[Stored data]
= = =
-- ==== Sys2Proof/Machine/MemBase.lean ====
section
/-! DEFINITION. Memory: the address map (R353, R354), error correction with its log and events (R364 to R369), narrow writes
(R365), rank retirement (R370, R371), training (R357, R358) and self-refresh (R361 to R363). -/

namespace Sys2Proof.Machine

def modMem (f : MemState → MemState) (s : State) : State := { s with mem := f s.mem }
/-- Requester codes (R375). -/
def rqIntake : Nat := 0
def rqTherm : Nat := 1
def rqCam : Nat := 2
def rqHost : Nat := 3
def rqUdma : Nat := 4
def rqMigrate : Nat := 5
def rqScrub : Nat := 6
def rqCore : Nat := 7
def rqCrc : Nat := 8
def rqCodec : Nat := 9

/-- The channel, subchannel and logical rank of an address (R353). -/
def chanOf (a : Nat) : Nat := bits 7 2 a
def subOf (a : Nat) : Nat := bits 6 1 a
def logicalOf (a : Nat) : Nat := bits 20 1 a
/-- The number of an address's line within its logical rank on its channel, in ascending address (R370). -/
def rankLine (a : Nat) : Nat := bits 6 1 a + 2 * (bits 9 11 a + 2 ^ 11 * bits 21 17 a)
/-- The physical rank that MEMC_RANK_MAP gives a logical rank of a channel, and the channel's spare, 3 for none (R354). -/
def mapRank (c l : Nat) (s : State) : Nat := rdf R.MEMC_RANK_MAP (8 * c + 2 * l) 2 s
def mapSpare (c : Nat) (s : State) : Nat := rdf R.MEMC_RANK_MAP (8 * c + 4) 2 s
/-- The physical rank that serves an address: the spare below the copy pointer of a migration (R370). -/
def physOf (a : Nat) (s : State) : Nat :=
  let c := chanOf a
  let l := logicalOf a
  match s.mem.migration with
  | some m => if m.channel = c ∧ m.logical = l ∧ rankLine a < m.line then m.new else mapRank c l s
  | none => mapRank c l s
/-- MEMC_RANK_STATE of a physical rank (R355): 0 in service, 1 spare, 2 retired, 3 failed. -/
def rankState (c p : Nat) (s : State) : Nat := rdf R.MEMC_RANK_STATE (6 * c + 2 * p) 2 s
def setRankState (c p st : Nat) (s : State) : State := wrf R.MEMC_RANK_STATE (6 * c + 2 * p) 2 st s

/-- A saturating ECC or MEMC counter posts EV_ECC_CE_THRESHOLD with action 3, a saturating ARB counter
EV_ARB_GUARANTEE_BROKEN with reason 3 (R384). -/
def satMem (off : Nat) (s : State) : State := postEvent 178 0 1 0 [(1, 1, 3), (4, 4, (off : Nat))] s
def satArb (off : Nat) (s : State) : State := postEvent 190 0 1 0 [(0, 1, 0xFF), (1, 1, 3), (4, 4, (off : Nat))] s
def bumpMem (r : RegInfo) (n : Nat) (s : State) : State := bump r n (satMem (r.base % 2 ^ 16)) s

/-! ### The error log (R368, R369) -/

/-- ECC_STATUS follows the log. -/
def showLog (s : State) : State :=
  wrf R.ECC_STATUS 16 9 s.mem.log.length (wrb R.ECC_STATUS 1 (decide (s.mem.log.length ≥ 512)) s)
/-- A log entry for a DRAM line (R368). -/
def dramEntry (a type requester device flags : Nat) (s : State) : EccEntry :=
  { tt := ttNow s, addr := a / 64 * 64, type, requester, channel := chanOf a, rank := physOf a s, sub := subOf a, device, count := 1,
    row := bits 21 17 a, column := bits 9 3 a + 8 * bits 17 3 a, bank := bits 15 2 a + 4 * bits 12 3 a, flags }
/-- An error enters the log: counted in an entry of its line and type, added, or in place of the oldest CE entry (R369). -/
def logError (e : EccEntry) (s : State) : State :=
  let same : EccEntry → Bool := fun x => x.addr == e.addr && x.type == e.type && x.channel == e.channel
  if s.mem.log.any same then
    modMem (fun m => { m with log := m.log.map (fun x => if same x then { x with count := min 65535 (x.count + 1), flags := x.flags ||| e.flags } else x) }) s
  else if s.mem.log.length < 512 then showLog (modMem (fun m => { m with log := m.log ++ [e] }) s)
  else
    match s.mem.log.findIdx? (fun x => x.type == 1 || x.type == 7) with
    | some i => showLog (modMem (fun m => { m with log := m.log.eraseIdx i ++ [e] }) s)
    | none => bumpMem R.ECC_LOG_DROPS 1 s
/-- The 32 bytes of an entry (R368). -/
def logBytes (e : EccEntry) : List Byte :=
  leBytes 32 (layout [(0, 8, (e.tt : Nat)), (8, 8, (e.addr : Nat)), (16, 1, (e.type : Nat)), (17, 1, (e.requester : Nat)),
    (18, 1, (e.channel : Nat)), (19, 1, (e.rank : Nat)), (20, 1, (e.sub : Nat)), (21, 1, (e.device : Nat)), (22, 2, (e.count : Nat)),
    (24, 4, (e.row : Nat)), (28, 2, (e.column : Nat)), (30, 1, (e.bank : Nat)), (31, 1, (e.flags : Nat))])

/-! ### Retirement (R370, R371) -/

/-- The logical rank that a physical rank serves, if it is in service. -/
def logicalFor (c p : Nat) (s : State) : Option Nat := [0, 1].find? (fun l => mapRank c l s == p && rankState c p s == 0)
/-- The channel has a usable spare. -/
def spareOk (c : Nat) (s : State) : Bool := decide (mapSpare c s < 3) && rankState c (mapSpare c s) s == 1
/-- A retirement falls due: the migration starts, waits for the running one, or finds no spare (R370, R371). -/
def retireDue (c p cause : Nat) (s : State) : State :=
  match s.mem.migration with
  | some m =>
    let target := m.channel == c && m.new == p
    if (m.channel == c && m.old == p) || s.mem.retire.any (fun r => r.1 == c && r.2.1 == p) || !(target || (logicalFor c p s).isSome) then s
    else modMem (fun x => { x with retire := x.retire ++ [(c, p, cause)] }) s
  | none =>
    match logicalFor c p s with
    | none => s
    | some l =>
      if spareOk c s then
        let new := mapSpare c s
        let s := modMem (fun x => { x with migration := some { channel := c, logical := l, old := p, new, cause, start := s.time.ns } }) s
        let s := wr R.MEMC_MIGRATE_PTR 0 (wrf R.MEMC_STATUS 12 4 (1 + 2 * c + 8 * l) s)
        postEvent 180 c 1 0 [(0, 1, (l : Nat)), (1, 1, (p : Nat)), (2, 1, (new : Nat)), (3, 1, (cause : Nat))] s
      else postEvent 182 c 2 0 [(0, 1, (p : Nat)), (1, 1, (cause : Nat))] s

/-! ### Errors (R364 to R366) -/

/-- The CE window of physical rank `k` is over, or none has begun (R370). -/
def windowOver (k : Nat) (s : State) : Bool :=
  match tget? s.mem.windowNs k with
  | none => true
  | some t => decide (s.time.ns ≥ t + rd R.ECC_CE_WINDOW s * 10 ^ 9)
/-- ECC_RANK_CE as it reads: the CEs of the current window (R388). -/
def rankCe (k : Nat) (s : State) : Nat := if windowOver k s then 0 else rd R.ECC_RANK_CE s k
/-- A correctable error on a line, in one device (R364, R370, R384). -/
def dramCe (a requester device : Nat) (scrubbed : Bool) (s : State) : State :=
  let c := chanOf a
  let p := physOf a s
  let k := 3 * c + p
  let now := s.time.ns
  let s := bumpMem R.ECC_CE_COUNT 1 s
  let back := scrubbed || rdb R.ECC_CFG 2 s
  let s := logError (dramEntry a 1 requester device (b2n back) s) s
  let s := if back then modMem (fun m => { m with injected := m.injected.filter (fun e => e.1 != a / 64) }) s else s
  let since := tget 0 s.mem.ceSince c
  let first := layout [(0, 8, ((a / 64 * 64 : Nat) : Nat)), (8, 1, (p : Nat)), (9, 1, (subOf a : Nat)), (10, 1, (device : Nat)), (11, 1, (requester : Nat))]
  let s := modMem (fun m => { m with ceSince := tset m.ceSince c (since + 1), ceFirst := if since = 0 then tset m.ceFirst c first else m.ceFirst }) s
  let s := if (match tget? s.mem.lastCe c with | none => true | some t => decide (now ≥ t + 1000000)) then
      let n := since + 1
      let d := tget 0 s.mem.ceFirst c
      postEvent 176 c 0 0 [(0, 12, (d : Nat)), (12, 4, (min n (2 ^ 32 - 1) : Nat))]
        (modMem (fun m => { m with lastCe := tset m.lastCe c now, ceSince := tset m.ceSince c 0 }) s)
    else s
  let s := if windowOver k s then
      wr R.ECC_RANK_CE 0 (modMem (fun m => { m with windowNs := tset m.windowNs k now, windowHit := m.windowHit.filter (· != k) }) s) k
    else s
  let n := rd R.ECC_RANK_CE s k + 1
  let s := wr R.ECC_RANK_CE n s k
  if n ≥ max 1 (rd R.ECC_CE_THRESHOLD s) ∧ !s.mem.windowHit.contains k then
    let s := modMem (fun m => { m with windowHit := k :: m.windowHit }) s
    let want := rdb R.ECC_CFG 0 s
    let action := if !want then 0 else if spareOk c s && s.mem.migration.isNone then 1 else if s.mem.migration.isSome then 1 else 2
    let s := postEvent 178 c 1 0 [(0, 1, (p : Nat)), (1, 1, (action : Nat)), (4, 4, (n : Nat))] s
    if want then retireDue c p 1 s else s
  else s
/-- An uncorrectable error on a line (R364, R366, R370, R384): counted, logged and reported; the stored line stays bad until a
full write replaces it. -/
def dramUe (a requester : Nat) (s : State) : State :=
  let c := chanOf a
  let p := physOf a s
  let poisoned := s.mem.poison.contains (a / 64)
  let s := bumpMem R.ECC_UE_COUNT 1 s
  let s := if poisoned ∨ s.mem.injected.any (fun e => e.1 = a / 64 ∧ e.2.2) then s
    else modMem (fun m => { m with injected := (a / 64, 0, true) :: m.injected.filter (fun e => e.1 != a / 64) }) s
  let s := logError (dramEntry a (if poisoned then 3 else 2) requester 0xFF 0 s) s
  let s := postEvent 177 c 2 0 [(0, 8, ((a / 64 * 64 : Nat) : Nat)), (8, 1, (p : Nat)), (9, 1, (subOf a : Nat)), (10, 1, (requester : Nat)),
    (11, 1, (if poisoned then 2 else 1)), (12, 4, (bits 0 31 (rd R.ECC_UE_COUNT s) : Nat))] s
  if !poisoned && rdb R.ECC_CFG 1 s then retireDue c p 2 s else s
/-- An access to an address that does not exist (R354). -/
def dramNoAddr (a requester : Nat) (s : State) : State :=
  let s := bumpMem R.ECC_UE_COUNT 1 s
  let s := logError { dramEntry a 6 requester 0xFF 0 s with addr := a / 64 * 64 } s
  postEvent 177 (chanOf a) 2 0 [(0, 8, ((a / 64 * 64 : Nat) : Nat)), (8, 1, (physOf a s : Nat)), (9, 1, (subOf a : Nat)), (10, 1, (requester : Nat)),
    (11, 1, 4), (12, 4, (bits 0 31 (rd R.ECC_UE_COUNT s) : Nat))] s
/-- The 64-byte lines that a byte range touches. -/
def linesOf (a n : Nat) : List Nat := if n = 0 then [] else (List.range ((a + n - 1) / 64 + 1 - a / 64)).map (· + a / 64)
/-- DRAM serves accesses: neither failed nor in self-refresh for STANDBY or a reset (R358, R363). -/
def dramServes (s : State) : Bool := rdf R.MEMC_STATUS 0 3 s != 6 && !(rdf R.MEMC_STATUS 0 3 s == 4 && s.mem.srReason != 0)
/-- A log entry for an SRAM word (R368). -/
def sramEntry (region offset type requester flags : Nat) (s : State) : EccEntry :=
  { tt := ttNow s, addr := offset, type, requester, channel := region, rank := 0xFF, sub := 0xFF, device := 0xFF, count := 1, row := 0,
    column := 0, bank := 0, flags }
/-- A correctable SRAM word (R373, R384). -/
def sramCe (region offset requester : Nat) (s : State) : State :=
  let now := s.time.ns
  let s := logError (sramEntry region offset 7 requester 1 s) (bumpMem R.ECC_SRAM_CE 1 s)
  let n := tget 0 s.mem.sramCeSince region + 1
  let s := modMem (fun m => { m with sramCeSince := tset m.sramCeSince region n, sramInjected := m.sramInjected.filter (fun e => e.1 != offset / 8) }) s
  if (match tget? s.mem.lastSramCe region with | none => true | some t => decide (now ≥ t + 1000000)) then
    postEvent 187 region 0 0 [(0, 4, (offset : Nat)), (4, 4, (n : Nat))]
      (modMem (fun m => { m with lastSramCe := tset m.lastSramCe region now, sramCeSince := tset m.sramCeSince region 0 }) s)
  else s
/-- An uncorrectable SRAM word: found by its user (0) or by the scrubber (1) (R373, R384). -/
def sramUe (region offset requester scrubber : Nat) (s : State) : State :=
  let s := logError (sramEntry region offset 8 requester 0 s) (bumpMem R.ECC_SRAM_UE 1 s)
  postEvent 188 region (if region = 5 then 3 else 2) 0 [(0, 4, (offset : Nat)), (4, 1, (scrubber : Nat))] s
/-- A requester reads a byte range of SRAM (R373): a word with a correctable error is corrected and reported, one with an
uncorrectable error is reported.  True, with its offset: the read met an uncorrectable word.  The spec does not lay the regions of
R373 out by offset: which region a word lies in is a free value (log entry 60). -/
def sramRead (a n requester : Nat) (s : State) : Option Nat × State :=
  let hits := s.mem.sramInjected.filter (fun e => decide (a < 8 * e.1 + 8 ∧ 8 * e.1 < a + n))
  ((hits.find? (·.2)).map (fun e => 8 * e.1),
   each hits (fun e s =>
     let (v, s) := fresh s
     if e.2 then sramUe (v % 8) (8 * e.1) requester 0 s else sramCe (v % 8) (8 * e.1) requester s) s)
/-- A command to DRAM that failed after its replays (R367): the access of this requester that it carried completes with an error. -/
def cmdFailed (a n requester : Nat) (s : State) : Bool := s.mem.cmdFailed.any (fun e => e.1 == requester && (linesOf a n).contains e.2)
def clearFailed (a n requester : Nat) (s : State) : State :=
  modMem (fun m => { m with cmdFailed := m.cmdFailed.filter (fun e => !(e.1 == requester && (linesOf a n).contains e.2)) }) s
/-- The lines of a range with an error in one device. -/
def ceLines (a n : Nat) (s : State) : List (Nat × Nat) :=
  (linesOf a n).filterMap (fun l => if lineBad s l then none else (s.mem.injected.find? (fun e => e.1 == l)).map (fun e => (l, e.2.1)))
/-- A requester reads a byte range: every line with an error that it meets is reported (R364, R388).  True: the read met an
uncorrectable error, or a command that failed (R367). -/
def checkedRead (a n requester : Nat) (s : State) : Bool × State :=
  if a + n > dramSize then (true, dramNoAddr (max a dramSize) requester s)
  else if !dramServes s then (true, s)
  else if cmdFailed a n requester s then (true, clearFailed a n requester s)
  else
    let ces := ceLines a n s
    let bad := (linesOf a n).filter (fun l =>
      let lo := max a (64 * l)
      dramUE s lo (min (a + n) (64 * l + 64) - lo))
    (!bad.isEmpty, each ces (fun e s => dramCe (64 * e.1) requester e.2 false s) (each bad (fun l s => dramUe (64 * l) requester s) s))
/-- The lines that a write covers in part, and so reads first, and that read with an uncorrectable error (R365). -/
def rmwBad (a n : Nat) (s : State) : List Nat := (linesOf a n).filter (fun l => !coversLine a n l && dramUE s (64 * l) 64)
/-- A requester writes bytes: a line that it covers in part and that reads with an error takes the new bytes and the poison
pattern; one that reads with a correctable error is written whole and corrected (R365).  A write to an address that does not exist stores nothing (R354). -/
def memWrite (a : Nat) (bs : List Byte) (requester : Nat) (s : State) : State :=
  if a + bs.length > dramSize then dramNoAddr (max a dramSize) requester s
  else if !dramServes s then s
  else if cmdFailed a bs.length requester s then clearFailed a bs.length requester s
  else
    let bad := rmwBad a bs.length s
    let ces := (ceLines a bs.length s).filter (fun e => !coversLine a bs.length e.1)
    let s := each ces (fun e s => dramCe (64 * e.1) requester e.2 true s) s
    let s := each bad (fun l s => logError (dramEntry (64 * l) 4 requester 0xFF 0 s) (dramUe (64 * l) requester s)) s
    let s := writeDram a bs s
    modMem (fun m => { m with poison := bad ++ m.poison.filter (fun l => !bad.contains l), injected := m.injected.filter (fun e => !bad.contains e.1) }) s

/-! ### Training and self-refresh (R357, R361 to R363) -/

/-- Every channel starts training, on the cold or the warm path (R357). -/
def startTraining (cold : Bool) (s : State) : State :=
  let s := wrf R.MEMC_STATUS 4 4 0 (wrf R.MEMC_STATUS 0 3 1 s)
  modMem (fun m => { m with training := [0, 1, 2, 3], cold, srReason := 0, srWake := none }) s
/-- Entry into self-refresh begins for STANDBY or at an L2 reset (R361, R363); DRAM that is in it already stays. -/
def enterSelfRefresh (reason : Nat) (s : State) : State :=
  let st := rdf R.MEMC_STATUS 0 3 s
  if st = 2 then wrf R.MEMC_STATUS 0 3 3 (modMem (fun m => { m with srReason := reason, srWake := none }) s)
  else if st = 3 ∨ st = 4 then modMem (fun m => { m with srReason := reason, srWake := none }) s
  else s
/-- DRAM leaves self-refresh, or its entry, and serves accesses. -/
def leaveSelfRefresh (s : State) : State :=
  if rdf R.MEMC_STATUS 0 3 s = 4 ∨ rdf R.MEMC_STATUS 0 3 s = 3 then
    wrf R.MEMC_STATUS 0 3 2 (modMem (fun m => { m with srReason := 0, srWake := none }) s)
  else modMem (fun m => { m with srReason := 0, srWake := none }) s

end Sys2Proof.Machine
end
= = =
Copy out the entries above exactly as given, starting at the top and ending with the line containing "(R365), rank retirement"; include both and nothing more.

-- ==== Sys2Proof/Machine/MemBase.lean ====
section
/-! DEFINITION. Memory: the address map (R353, R354), error correction with its log and events (R364 to R369), narrow writes
(R365), rank retirement (R370, R371), training (R357, R358) and self-refresh (R361 to R363). -/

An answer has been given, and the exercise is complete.